# [The task]
From the line that contains "simp only [commitLoad]" through the line that contains "by simp [rangeClip]", output every line of the listing below exactly and leave out all the rest.

----- Excerpted data -----

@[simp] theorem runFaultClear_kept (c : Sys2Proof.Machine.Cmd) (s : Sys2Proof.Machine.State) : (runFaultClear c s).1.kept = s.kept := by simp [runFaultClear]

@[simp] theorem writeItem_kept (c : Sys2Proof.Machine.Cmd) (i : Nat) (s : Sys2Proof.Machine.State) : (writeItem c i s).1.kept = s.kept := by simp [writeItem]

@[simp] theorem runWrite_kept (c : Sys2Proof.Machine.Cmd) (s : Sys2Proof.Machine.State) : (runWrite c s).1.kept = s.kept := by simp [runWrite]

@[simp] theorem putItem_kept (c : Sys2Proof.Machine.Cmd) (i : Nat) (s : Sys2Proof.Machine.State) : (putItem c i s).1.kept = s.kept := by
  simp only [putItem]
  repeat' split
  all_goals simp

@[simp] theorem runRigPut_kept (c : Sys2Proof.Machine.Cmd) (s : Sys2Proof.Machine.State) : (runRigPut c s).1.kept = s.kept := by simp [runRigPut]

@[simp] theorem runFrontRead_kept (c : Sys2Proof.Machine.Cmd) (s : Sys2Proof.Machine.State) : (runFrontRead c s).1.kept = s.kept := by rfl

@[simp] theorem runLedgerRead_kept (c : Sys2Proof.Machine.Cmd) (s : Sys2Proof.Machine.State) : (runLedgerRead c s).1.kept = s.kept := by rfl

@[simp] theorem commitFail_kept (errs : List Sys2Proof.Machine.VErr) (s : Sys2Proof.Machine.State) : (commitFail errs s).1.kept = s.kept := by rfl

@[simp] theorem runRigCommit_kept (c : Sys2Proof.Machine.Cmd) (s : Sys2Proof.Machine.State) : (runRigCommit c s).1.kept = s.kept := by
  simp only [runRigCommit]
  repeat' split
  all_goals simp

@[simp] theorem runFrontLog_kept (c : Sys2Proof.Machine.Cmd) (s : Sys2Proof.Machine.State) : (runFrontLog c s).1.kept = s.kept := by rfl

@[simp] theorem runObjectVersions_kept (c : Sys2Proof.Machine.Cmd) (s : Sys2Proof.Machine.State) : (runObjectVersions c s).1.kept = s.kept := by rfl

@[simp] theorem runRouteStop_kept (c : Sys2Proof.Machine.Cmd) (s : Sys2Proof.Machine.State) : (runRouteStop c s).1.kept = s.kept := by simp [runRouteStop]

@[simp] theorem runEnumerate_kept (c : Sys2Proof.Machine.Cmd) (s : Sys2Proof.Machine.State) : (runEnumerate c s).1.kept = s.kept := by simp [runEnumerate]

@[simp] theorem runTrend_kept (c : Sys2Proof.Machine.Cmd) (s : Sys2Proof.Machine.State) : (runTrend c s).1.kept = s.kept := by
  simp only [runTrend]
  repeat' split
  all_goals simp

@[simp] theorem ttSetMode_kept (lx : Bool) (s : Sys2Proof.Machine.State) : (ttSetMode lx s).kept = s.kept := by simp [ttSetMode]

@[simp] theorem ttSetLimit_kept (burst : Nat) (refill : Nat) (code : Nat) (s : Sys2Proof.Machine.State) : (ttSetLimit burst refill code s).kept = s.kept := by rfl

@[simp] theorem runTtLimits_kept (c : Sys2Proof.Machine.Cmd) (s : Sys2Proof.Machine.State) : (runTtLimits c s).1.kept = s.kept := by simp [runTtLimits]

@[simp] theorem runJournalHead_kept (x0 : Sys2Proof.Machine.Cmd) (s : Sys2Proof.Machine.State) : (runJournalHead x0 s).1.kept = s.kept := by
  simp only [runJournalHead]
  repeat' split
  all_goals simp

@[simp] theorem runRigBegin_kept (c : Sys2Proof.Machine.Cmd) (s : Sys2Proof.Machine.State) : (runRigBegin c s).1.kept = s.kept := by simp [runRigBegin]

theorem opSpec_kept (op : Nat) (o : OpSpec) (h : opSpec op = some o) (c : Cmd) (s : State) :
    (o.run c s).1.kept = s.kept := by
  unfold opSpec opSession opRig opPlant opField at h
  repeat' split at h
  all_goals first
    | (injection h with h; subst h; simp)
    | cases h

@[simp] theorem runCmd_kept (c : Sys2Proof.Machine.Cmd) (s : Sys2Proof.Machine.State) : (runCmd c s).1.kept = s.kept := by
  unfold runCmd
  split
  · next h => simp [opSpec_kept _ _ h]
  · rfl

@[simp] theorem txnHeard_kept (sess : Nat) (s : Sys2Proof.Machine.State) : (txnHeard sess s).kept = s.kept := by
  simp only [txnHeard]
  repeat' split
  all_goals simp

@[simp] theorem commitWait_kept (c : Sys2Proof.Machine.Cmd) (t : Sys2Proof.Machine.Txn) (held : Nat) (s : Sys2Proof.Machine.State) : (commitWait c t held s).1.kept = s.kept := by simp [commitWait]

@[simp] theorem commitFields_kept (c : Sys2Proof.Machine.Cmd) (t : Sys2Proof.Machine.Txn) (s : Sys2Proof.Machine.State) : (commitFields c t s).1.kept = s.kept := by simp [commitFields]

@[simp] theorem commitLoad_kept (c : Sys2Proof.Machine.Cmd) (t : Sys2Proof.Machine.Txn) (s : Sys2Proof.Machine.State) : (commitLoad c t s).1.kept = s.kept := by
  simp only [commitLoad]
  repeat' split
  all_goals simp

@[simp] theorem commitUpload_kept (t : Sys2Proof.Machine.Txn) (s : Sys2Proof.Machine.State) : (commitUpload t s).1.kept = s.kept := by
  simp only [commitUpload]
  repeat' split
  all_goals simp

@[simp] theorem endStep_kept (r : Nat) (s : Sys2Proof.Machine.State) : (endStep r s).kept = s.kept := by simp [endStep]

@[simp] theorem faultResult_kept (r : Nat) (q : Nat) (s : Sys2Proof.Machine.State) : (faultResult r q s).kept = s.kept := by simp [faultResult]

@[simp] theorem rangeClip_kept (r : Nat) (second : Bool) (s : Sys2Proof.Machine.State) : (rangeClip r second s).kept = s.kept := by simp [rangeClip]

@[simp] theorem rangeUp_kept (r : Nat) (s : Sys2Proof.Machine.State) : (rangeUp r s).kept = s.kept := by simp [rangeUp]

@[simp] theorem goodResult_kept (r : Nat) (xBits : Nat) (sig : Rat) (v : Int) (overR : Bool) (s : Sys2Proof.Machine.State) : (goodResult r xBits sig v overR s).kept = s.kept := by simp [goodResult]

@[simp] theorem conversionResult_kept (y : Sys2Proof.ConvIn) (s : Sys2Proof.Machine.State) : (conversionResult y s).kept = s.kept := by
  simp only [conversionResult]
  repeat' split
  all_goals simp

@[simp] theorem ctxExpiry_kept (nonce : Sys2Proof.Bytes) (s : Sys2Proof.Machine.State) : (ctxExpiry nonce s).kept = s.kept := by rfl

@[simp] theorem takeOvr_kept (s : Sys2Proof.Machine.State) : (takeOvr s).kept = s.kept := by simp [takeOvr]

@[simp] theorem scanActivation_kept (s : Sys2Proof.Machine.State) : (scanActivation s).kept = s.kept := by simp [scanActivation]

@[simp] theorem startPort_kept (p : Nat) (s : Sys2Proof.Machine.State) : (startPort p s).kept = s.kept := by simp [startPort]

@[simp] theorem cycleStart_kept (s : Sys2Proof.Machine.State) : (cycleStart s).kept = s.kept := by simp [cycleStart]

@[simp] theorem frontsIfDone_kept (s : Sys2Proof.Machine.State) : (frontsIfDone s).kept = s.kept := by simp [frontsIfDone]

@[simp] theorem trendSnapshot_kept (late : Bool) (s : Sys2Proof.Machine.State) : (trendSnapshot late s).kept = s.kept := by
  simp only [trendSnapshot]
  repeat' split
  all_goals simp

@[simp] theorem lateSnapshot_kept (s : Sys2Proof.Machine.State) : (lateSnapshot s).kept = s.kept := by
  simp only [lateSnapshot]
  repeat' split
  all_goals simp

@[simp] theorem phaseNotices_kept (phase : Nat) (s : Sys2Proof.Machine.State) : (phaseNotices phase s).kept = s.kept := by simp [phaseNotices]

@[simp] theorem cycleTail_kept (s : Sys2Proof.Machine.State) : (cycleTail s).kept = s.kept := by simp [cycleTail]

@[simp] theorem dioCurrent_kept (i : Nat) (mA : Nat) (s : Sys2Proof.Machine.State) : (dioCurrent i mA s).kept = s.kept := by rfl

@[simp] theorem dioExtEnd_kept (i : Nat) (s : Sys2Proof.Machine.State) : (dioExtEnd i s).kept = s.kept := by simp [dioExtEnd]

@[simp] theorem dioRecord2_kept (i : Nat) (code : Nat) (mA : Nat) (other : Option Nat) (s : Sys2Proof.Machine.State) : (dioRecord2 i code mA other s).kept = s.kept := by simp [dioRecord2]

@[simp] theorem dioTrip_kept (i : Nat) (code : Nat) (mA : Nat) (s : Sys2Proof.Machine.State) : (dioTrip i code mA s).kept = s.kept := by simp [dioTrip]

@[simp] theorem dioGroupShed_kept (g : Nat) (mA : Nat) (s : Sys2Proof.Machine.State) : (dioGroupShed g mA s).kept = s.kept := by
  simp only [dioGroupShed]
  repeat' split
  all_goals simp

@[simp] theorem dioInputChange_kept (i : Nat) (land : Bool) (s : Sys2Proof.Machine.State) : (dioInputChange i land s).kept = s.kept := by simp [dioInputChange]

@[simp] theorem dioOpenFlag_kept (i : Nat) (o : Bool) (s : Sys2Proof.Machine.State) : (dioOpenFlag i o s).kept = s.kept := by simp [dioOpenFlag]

-----
----- Excerpted data -----

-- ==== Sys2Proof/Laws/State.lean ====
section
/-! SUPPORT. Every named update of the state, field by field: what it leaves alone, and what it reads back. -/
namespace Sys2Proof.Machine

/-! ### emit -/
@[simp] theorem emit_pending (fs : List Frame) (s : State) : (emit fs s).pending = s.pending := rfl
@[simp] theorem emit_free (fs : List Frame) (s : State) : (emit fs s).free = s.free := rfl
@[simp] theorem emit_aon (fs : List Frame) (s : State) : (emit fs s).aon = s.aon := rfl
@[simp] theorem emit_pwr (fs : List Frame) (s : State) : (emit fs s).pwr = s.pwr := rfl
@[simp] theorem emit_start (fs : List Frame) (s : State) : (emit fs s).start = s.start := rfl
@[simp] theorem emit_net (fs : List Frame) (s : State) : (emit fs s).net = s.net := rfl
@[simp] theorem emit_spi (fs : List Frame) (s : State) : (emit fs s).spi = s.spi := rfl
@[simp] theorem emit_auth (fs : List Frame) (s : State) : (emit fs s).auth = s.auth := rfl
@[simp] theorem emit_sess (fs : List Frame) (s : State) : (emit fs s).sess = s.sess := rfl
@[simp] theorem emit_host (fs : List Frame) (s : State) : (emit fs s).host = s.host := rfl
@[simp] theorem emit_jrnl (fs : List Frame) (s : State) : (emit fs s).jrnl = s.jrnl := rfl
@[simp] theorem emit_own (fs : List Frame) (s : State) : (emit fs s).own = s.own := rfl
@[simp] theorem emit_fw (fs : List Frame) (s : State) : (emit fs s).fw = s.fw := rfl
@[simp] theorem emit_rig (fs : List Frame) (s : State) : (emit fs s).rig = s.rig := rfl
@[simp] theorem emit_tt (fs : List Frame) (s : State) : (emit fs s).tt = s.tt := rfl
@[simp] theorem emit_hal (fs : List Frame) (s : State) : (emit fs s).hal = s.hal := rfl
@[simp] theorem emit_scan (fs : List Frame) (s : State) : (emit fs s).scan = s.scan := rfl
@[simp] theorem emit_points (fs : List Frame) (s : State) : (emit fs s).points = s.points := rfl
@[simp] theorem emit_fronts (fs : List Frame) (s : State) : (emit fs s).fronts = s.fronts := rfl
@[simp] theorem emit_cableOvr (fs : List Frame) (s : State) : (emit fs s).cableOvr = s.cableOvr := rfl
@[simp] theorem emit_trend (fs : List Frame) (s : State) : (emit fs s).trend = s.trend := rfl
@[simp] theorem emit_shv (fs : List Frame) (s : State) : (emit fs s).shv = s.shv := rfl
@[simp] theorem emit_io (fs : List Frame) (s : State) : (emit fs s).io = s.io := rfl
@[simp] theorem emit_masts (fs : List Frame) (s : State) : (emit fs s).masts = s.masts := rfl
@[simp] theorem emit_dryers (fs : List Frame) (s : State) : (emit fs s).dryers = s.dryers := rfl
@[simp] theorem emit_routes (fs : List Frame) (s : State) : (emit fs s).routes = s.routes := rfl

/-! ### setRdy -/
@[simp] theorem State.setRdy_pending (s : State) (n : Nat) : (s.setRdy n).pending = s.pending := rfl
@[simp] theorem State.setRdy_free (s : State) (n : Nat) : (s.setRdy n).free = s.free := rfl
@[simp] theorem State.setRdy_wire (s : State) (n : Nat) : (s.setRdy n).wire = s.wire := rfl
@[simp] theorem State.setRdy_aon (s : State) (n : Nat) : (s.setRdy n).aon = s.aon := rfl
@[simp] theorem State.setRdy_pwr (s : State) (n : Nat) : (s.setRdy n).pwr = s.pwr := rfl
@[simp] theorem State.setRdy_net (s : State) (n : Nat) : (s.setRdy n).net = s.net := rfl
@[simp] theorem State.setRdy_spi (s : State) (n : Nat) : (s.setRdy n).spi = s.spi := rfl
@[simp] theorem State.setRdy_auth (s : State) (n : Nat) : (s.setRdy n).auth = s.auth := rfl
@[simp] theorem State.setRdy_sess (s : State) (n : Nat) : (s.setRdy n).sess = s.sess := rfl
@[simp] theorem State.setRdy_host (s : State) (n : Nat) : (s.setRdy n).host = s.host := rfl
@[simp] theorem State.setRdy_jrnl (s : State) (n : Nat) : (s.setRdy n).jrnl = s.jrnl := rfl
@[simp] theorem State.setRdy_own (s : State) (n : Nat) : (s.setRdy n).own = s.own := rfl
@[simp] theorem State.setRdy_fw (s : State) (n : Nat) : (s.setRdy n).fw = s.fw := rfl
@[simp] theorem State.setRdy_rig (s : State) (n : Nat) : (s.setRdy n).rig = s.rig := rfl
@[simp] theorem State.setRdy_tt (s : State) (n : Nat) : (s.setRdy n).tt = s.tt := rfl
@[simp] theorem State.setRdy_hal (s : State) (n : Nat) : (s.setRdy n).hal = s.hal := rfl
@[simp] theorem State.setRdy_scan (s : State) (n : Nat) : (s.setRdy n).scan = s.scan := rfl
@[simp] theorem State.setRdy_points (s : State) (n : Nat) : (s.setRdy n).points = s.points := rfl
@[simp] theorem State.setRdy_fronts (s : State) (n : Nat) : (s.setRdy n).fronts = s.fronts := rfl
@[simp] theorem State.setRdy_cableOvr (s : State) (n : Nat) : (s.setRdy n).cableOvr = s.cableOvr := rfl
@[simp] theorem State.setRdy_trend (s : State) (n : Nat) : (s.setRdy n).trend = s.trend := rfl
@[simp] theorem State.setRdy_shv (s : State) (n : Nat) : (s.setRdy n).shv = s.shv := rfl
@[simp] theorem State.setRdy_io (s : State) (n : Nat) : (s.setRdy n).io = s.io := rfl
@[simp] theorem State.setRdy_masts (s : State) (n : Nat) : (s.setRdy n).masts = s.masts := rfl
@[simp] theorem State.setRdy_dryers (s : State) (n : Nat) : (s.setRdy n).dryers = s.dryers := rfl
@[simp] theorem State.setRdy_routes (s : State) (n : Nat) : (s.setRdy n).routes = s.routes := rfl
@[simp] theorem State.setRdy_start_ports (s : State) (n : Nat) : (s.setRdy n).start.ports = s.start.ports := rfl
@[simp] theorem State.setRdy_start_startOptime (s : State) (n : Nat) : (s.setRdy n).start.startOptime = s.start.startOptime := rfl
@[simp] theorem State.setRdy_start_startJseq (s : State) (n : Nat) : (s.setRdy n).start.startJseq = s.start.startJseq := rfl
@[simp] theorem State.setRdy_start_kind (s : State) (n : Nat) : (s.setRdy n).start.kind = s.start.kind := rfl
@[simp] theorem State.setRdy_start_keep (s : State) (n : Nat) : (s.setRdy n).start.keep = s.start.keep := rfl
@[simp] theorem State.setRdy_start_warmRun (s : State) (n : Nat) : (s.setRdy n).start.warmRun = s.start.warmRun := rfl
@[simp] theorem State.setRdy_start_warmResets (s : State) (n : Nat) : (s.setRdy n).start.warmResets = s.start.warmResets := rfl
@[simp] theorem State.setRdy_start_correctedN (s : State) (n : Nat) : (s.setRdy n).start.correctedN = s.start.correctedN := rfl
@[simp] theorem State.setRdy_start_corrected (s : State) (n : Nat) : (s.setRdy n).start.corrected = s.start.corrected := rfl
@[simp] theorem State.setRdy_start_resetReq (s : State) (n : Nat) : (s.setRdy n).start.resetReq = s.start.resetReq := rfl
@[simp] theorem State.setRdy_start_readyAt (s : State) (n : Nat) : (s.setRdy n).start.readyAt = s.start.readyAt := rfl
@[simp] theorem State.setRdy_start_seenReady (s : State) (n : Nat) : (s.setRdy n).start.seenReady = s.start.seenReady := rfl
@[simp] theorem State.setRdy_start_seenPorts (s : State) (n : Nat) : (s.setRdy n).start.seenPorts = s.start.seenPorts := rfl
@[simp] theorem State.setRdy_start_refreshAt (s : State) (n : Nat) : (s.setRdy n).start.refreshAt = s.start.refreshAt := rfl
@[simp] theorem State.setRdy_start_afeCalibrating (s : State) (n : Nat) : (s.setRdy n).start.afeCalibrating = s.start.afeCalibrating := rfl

-----

# [Task answer]
  simp only [commitLoad]
  repeat' split
  all_goals simp

@[simp] theorem commitUpload_kept (t : Sys2Proof.Machine.Txn) (s : Sys2Proof.Machine.State) : (commitUpload t s).1.kept = s.kept := by
  simp only [commitUpload]
  repeat' split
  all_goals simp

@[simp] theorem endStep_kept (r : Nat) (s : Sys2Proof.Machine.State) : (endStep r s).kept = s.kept := by simp [endStep]

@[simp] theorem faultResult_kept (r : Nat) (q : Nat) (s : Sys2Proof.Machine.State) : (faultResult r q s).kept = s.kept := by simp [faultResult]

@[simp] theorem rangeClip_kept (r : Nat) (second : Bool) (s : Sys2Proof.Machine.State) : (rangeClip r second s).kept = s.kept := by simp [rangeClip]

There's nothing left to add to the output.